Personalized Age Progression with Aging Dictionary
This work addresses the problem of generating realistic, personalized aging faces for applications like face verification, though it is incremental in its approach.
The paper tackles personalized age progression of faces by learning age-group specific dictionaries that model aging patterns, while accounting for invariant personal characteristics and using face pairs from neighboring age groups for training. It demonstrates advantages over state-of-the-art methods in personalized aging and improves cross-age face verification through synthesized aging faces.
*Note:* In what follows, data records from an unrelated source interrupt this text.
-- ==== Sys2Proof/Safety.lean ====
section
/-! DEFINITION. What counts as a safe state and a legal one, and what a step or an instruction may leave unchanged, in the
terms the claims use. -/

namespace Sys2Proof.Safety

open Sys2Proof.Machine

/-! ### States -/

/-- A session that has met no fatal condition: what a claim about a program takes at its end (60_exceptions.md R204). -/
def Running (s : State) : Prop := s.fault = none

/-- A session that a fatal condition has ended (R204, R247). -/
def Halted (s : State) : Prop := s.fault ≠ none

/-- The end of a run, which R247 leaves to the model and gives as an example: `PC` holds the address of a JP to that same
address, and `FAULT` is None (assumption 22). The fetch is in range, so the 12 bits of the JP are all of `PC`. It does not say
that the state stays: the timers still count, the keys still move, and LoadRom can replace the JP. -/
def RunEnded (s : State) : Prop :=
  Running s ∧ s.pc.toNat ≤ 0xFFE ∧ decodeWord (fetchWord s) = some (.jp (s.pc.setWidth 12))

/-- The bound of R13 on the program counter: no instruction loads more than 0xFFF + 0xFF. -/
def PcBounded (s : State) : Prop := s.pc.toNat ≤ 0x10FE

/-- Every stack entry is the address after a CALL that could be fetched, or 0 (R14, R103). -/
def StackBounded (s : State) : Prop := ∀ k : Fin 16, s.stack[k].toNat ≤ 0x1000

/-- The legal states: memory in canonical form, `PC` and the stack within the bounds of R13 and R103. -/
def Legal (s : State) : Prop := Memory.wf s.mem = true ∧ PcBounded s ∧ StackBounded s

/-! ### Frames: `s` before, `t` after. Each says that nothing else of the state differs -/

/-- Every byte of memory reads as before. -/
def SameMemory (s t : State) : Prop := ∀ a, readByte t.mem a = readByte s.mem a

/-- Every byte of memory reads as before, but the `count` bytes from address `a`. -/
def SameMemoryBut (a count : Nat) (s t : State) : Prop :=
  ∀ c, ¬ (a ≤ c ∧ c < a + count) → readByte t.mem c = readByte s.mem c

/-- Every general register reads as before, but those listed. -/
def SameRegsBut (xs : List Reg) (s t : State) : Prop := ∀ r, r ∉ xs → getV t r = getV s r

/-- Only `PC` may differ. -/
def OnlyPc (s t : State) : Prop :=
  SameRegsBut [] s t ∧ SameMemory s t ∧ t = { s with pc := t.pc }

/-- Only the registers listed may differ. -/
def OnlyRegs (xs : List Reg) (s t : State) : Prop :=
  SameRegsBut xs s t ∧ SameMemory s t ∧ t = { s with v := t.v }

/-- Only `I` may differ. -/
def OnlyI (s t : State) : Prop :=
  SameRegsBut [] s t ∧ SameMemory s t ∧ t = { s with i := t.i }

/-- Only the `count` bytes of memory from address `a` may differ. -/
def OnlyMemory (a count : Nat) (s t : State) : Prop :=
  SameRegsBut [] s t ∧ SameMemoryBut a count s t ∧ t = { s with mem := t.mem }

/-- Only `PC`, `SP` and the stack entry `k` may differ. -/
def OnlyStack (k : Nat) (s t : State) : Prop :=
  SameRegsBut [] s t ∧ SameMemory s t ∧ (∀ j : Fin 16, j.val ≠ k → t.stack[j] = s.stack[j]) ∧
    t = { s with pc := t.pc, sp := t.sp, stack := t.stack }

/-- Only the registers listed, the display and `REDRAW` may differ. -/
def OnlyDisplay (xs : List Reg) (s t : State) : Prop :=
  SameRegsBut xs s t ∧ SameMemory s t ∧ t = { s with v := t.v, disp := t.disp, redraw := t.redraw }

/-! ### What no program can read -/

/-- The state without what no instruction reads: `ST`, `REDRAW` and `WAITKEY` (10_state.md R17, R21, R23). -/
def visible (s : State) : State := { s with st := 0#8, redraw := false, waitkey := false }

end Sys2Proof.Safety
end

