/-- DRW in every form, register 15 as a coordinate included, in range: a cell ends flipped when the number of set bits that
land on it is odd, where the bits up to and including the first collision land with `V[15]` = 0 and those after it with
`V[15]` = 1; the flag says whether there was a collision; `REDRAW` is 1; nothing else changes. Out of range it raises
`MemoryRange` and changes nothing else (R151, decision D5, assumption 8; R152, decision D6, assumption 9; R45, decision
D3). -/
def Obligations.DrwSequential : Prop :=
  ∀ (x y : Reg) (n : Nibble) (s : State),
    (n = 0#4 ∨ s.i.toNat + n.toNat ≤ 0x1000 → ∃ t, exec (.drw x y n) s = .next t ∧ OnlyDisplay [15#4] s t ∧
      t.redraw = true ∧
      (∀ px py, px < 64 → py < 32 → cell t px py = (cell s px py ^^ decide (toggles s x y n.toNat px py % 2 = 1))) ∧
      vNat t 15#4 = bit (beforeCollision s x y n.toNat < (setBits s n.toNat).length)) ∧
    (n ≠ 0#4 → s.i.toNat + n.toNat > 0x1000 → exec (.drw x y n) s = .next { s with fault := some .memoryRange })

/-- Drawing the same sprite twice at the same place gives the display back; if the sprite has a set bit and the cells it covers
were clear, the second draw sets `V[15]` to 1 (R151, its corner case "Drawing the same sprite twice"). -/
def Obligations.DrawingTwiceRestores : Prop :=
  ∀ (x y : Reg) (n : Nibble) (s t u : State), x ≠ 15#4 → y ≠ 15#4 → (n = 0#4 ∨ s.i.toNat + n.toNat ≤ 0x1000) →
    exec (.drw x y n) s = .next t → exec (.drw x y n) t = .next u →
    u.disp = s.disp ∧
    (setBits s n.toNat ≠ [] → (∀ px py, px < 64 → py < 32 → covers s x y n.toNat px py = true → cell s px py = false) →
      getV t 15#4 = 0#8 ∧ getV u 15#4 = 1#8)

/-! ### Timers and keys -/

/-- LD Vx, DT: the register takes the delay timer; nothing else changes (R160). -/
def Obligations.ReadDelayTimer : Prop :=
  ∀ (x : Reg) (s : State), ∃ t, exec (.ldVxDt x) s = .next t ∧ getV t x = s.dt ∧ OnlyRegs [x] s t

/-- LD DT, Vx and LD ST, Vx: the timer takes the register; the tone is on at once exactly when a non-zero value was written to
`ST`; nothing else changes (R162, R163). -/
def Obligations.WriteTimers : Prop :=
  ∀ (x : Reg) (s : State),
    (∃ t, exec (.ldDtVx x) s = .next t ∧ t.dt = getV s x ∧ SameRegsBut [] s t ∧ SameMemory s t ∧
      t = { s with dt := t.dt }) ∧
    (∃ t, exec (.ldStVx x) s = .next t ∧ t.st = getV s x ∧ (tone t = true ↔ vNat s x ≠ 0) ∧ SameRegsBut [] s t ∧
      SameMemory s t ∧ t = { s with st := t.st })
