theorem formatA_fields : formatA (BitVec.ofNat 4 f) (fieldNnn op) = op := by
  have hfam := fieldFamily_toNat op
  apply BitVec.eq_of_toNat_eq
  rw [formatA_toNat, BitVec.toNat_ofNat, fieldNnn_toNat]
  omega

theorem formatXK_fields : formatXK (BitVec.ofNat 4 f) (fieldX op) (fieldKk op) = op := by
  have hfam := fieldFamily_toNat op
  apply BitVec.eq_of_toNat_eq
  rw [formatXK_toNat, BitVec.toNat_ofNat, fieldX_toNat, fieldKk_toNat]
  omega

theorem formatXYN_fields : formatXYN (BitVec.ofNat 4 f) (fieldX op) (fieldY op) (fieldN op) = op := by
  have hfam := fieldFamily_toNat op
  apply BitVec.eq_of_toNat_eq
  rw [formatXYN_toNat, BitVec.toNat_ofNat, fieldX_toNat, fieldY_toNat, fieldN_toNat]
  omega

/-- With the low byte known as a number, as the decoder's selectors know it. -/
theorem formatXK_selected {k : Nat} (hk : (fieldKk op).toNat = k) :
    formatXK (BitVec.ofNat 4 f) (fieldX op) (BitVec.ofNat 8 k) = op := by
  rw [← hk, BitVec.ofNat_toNat, BitVec.setWidth_eq, formatXK_fields hf]

/-- With the low nibble known as a number, as the decoder's selectors know it. -/
theorem formatXYN_selected {n : Nat} (hn : (fieldN op).toNat = n) :
    formatXYN (BitVec.ofNat 4 f) (fieldX op) (fieldY op) (BitVec.ofNat 4 n) = op := by
  rw [← hn, BitVec.ofNat_toNat, BitVec.setWidth_eq, formatXYN_fields hf]

end Fields

/-! ### From a word to its instruction and back -/

theorem encode_of_decodeSystem (h : decodeSystem op = some i) : encode i = op := by
  unfold decodeSystem at h
  split_ifs at h with hcls hret
  · cases h
    exact hcls.symm
  · cases h
    exact hret.symm

theorem encode_of_decodeAlu (hf : (fieldFamily op).toNat = 0x8) (h : decodeAlu op = some i) : encode i = op := by
  unfold decodeAlu at h
  split at h <;> cases h
  all_goals exact formatXYN_selected hf ‹_›

theorem encode_of_decodeKey (hf : (fieldFamily op).toNat = 0xE) (h : decodeKey op = some i) : encode i = op := by
  unfold decodeKey at h
  split at h <;> cases h
  all_goals exact formatXK_selected hf ‹_›

theorem encode_of_decodeMisc (hf : (fieldFamily op).toNat = 0xF) (h : decodeMisc op = some i) : encode i = op := by
  unfold decodeMisc at h
  split at h <;> cases h
  all_goals exact formatXK_selected hf ‹_›

/-- A word that decodes is the word of what it decodes to: the decoder drops no bit of it (R61, R65). The cases are the
families in order, `h_1` being family 0 and `h_17` no family. -/
theorem encode_of_decodeWord (h : decodeWord op = some i) : encode i = op := by
  unfold decodeWord at h
  split at h
  case h_1 => exact encode_of_decodeSystem h
  case h_9 hf => exact encode_of_decodeAlu hf h
  case h_15 hf => exact encode_of_decodeKey hf h
  case h_16 hf => exact encode_of_decodeMisc hf h
  case h_6 hf | h_10 hf =>
    split_ifs at h with hn
    cases h
    exact formatXYN_selected hf (congrArg BitVec.toNat hn)
  all_goals cases h
  case h_14 hf => exact formatXYN_fields hf
  case h_2 hf | h_3 hf | h_11 hf | h_12 hf => exact formatA_fields hf
  case h_4 hf | h_5 hf | h_7 hf | h_8 hf | h_13 hf => exact formatXK_fields hf

/-- Settles O3: in each family the operands, the family and the selector are the whole word. -/
theorem encodeOfDecode : Obligations.EncodeOfDecode := fun _ _ => encode_of_decodeWord

/-! ### The rows of the opcode table -/

theorem matchesRow_iff : matchesRow op i = true ↔ op &&& (rowOf i).2 = (rowOf i).1 := beq_iff_eq

/-- The word of an instruction matches its own row (R65). -/
theorem matchesRow_encode (i : Instr) : matchesRow (encode i) i = true := by
  rw [matchesRow_iff]
  cases i with
  | cls | ret => rfl
  | jp | call | ldI | jpV0 => exact formatA_masked _ _
  | seKk | sneKk | ldKk | addKk | rnd => exact formatXK_family _ _ _
  | drw => exact formatXYN_family _ _ _ _
  | seVy | sneVy | ldVy | orVy | andVy | xorVy | addVy | subVy | shrVy | subnVy | shlVy =>
    exact formatXYN_selector _ _ _ _
  | skp | sknp | ldVxDt | ldVxK | ldDtVx | ldStVx | addI | ldF | ldB | ldMemVx | ldVxMem => exact formatXK_selector _ _ _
In this paper, we aim to automatically render aging faces in a personalized way. Basically, a set of age-group specific dictionaries are learned, where the dictionary bases corresponding to the same index yet from different dictionaries form a particular aging process pattern cross different age groups, and a linear combination of these patterns expresses a particular personalized aging process. Moreover, two factors are taken into consideration in the dictionary learning process. First, beyond the aging dictionaries, each subject may have extra personalized facial characteristics, e.g. mole, which are invariant in the aging process. Second, it is challenging or even impossible to collect faces of all age groups for a particular subject, yet much easier and more practical to get face pairs from neighboring age groups. Thus a personality-aware coupled reconstruction loss is utilized to learn the dictionaries based on face pairs from neighboring age groups. Extensive experiments well demonstrate the advantages of our proposed solution over other state-of-the-arts in term of personalized aging progression, as well as the performance gain for cross-age face verification by synthesizing aging faces.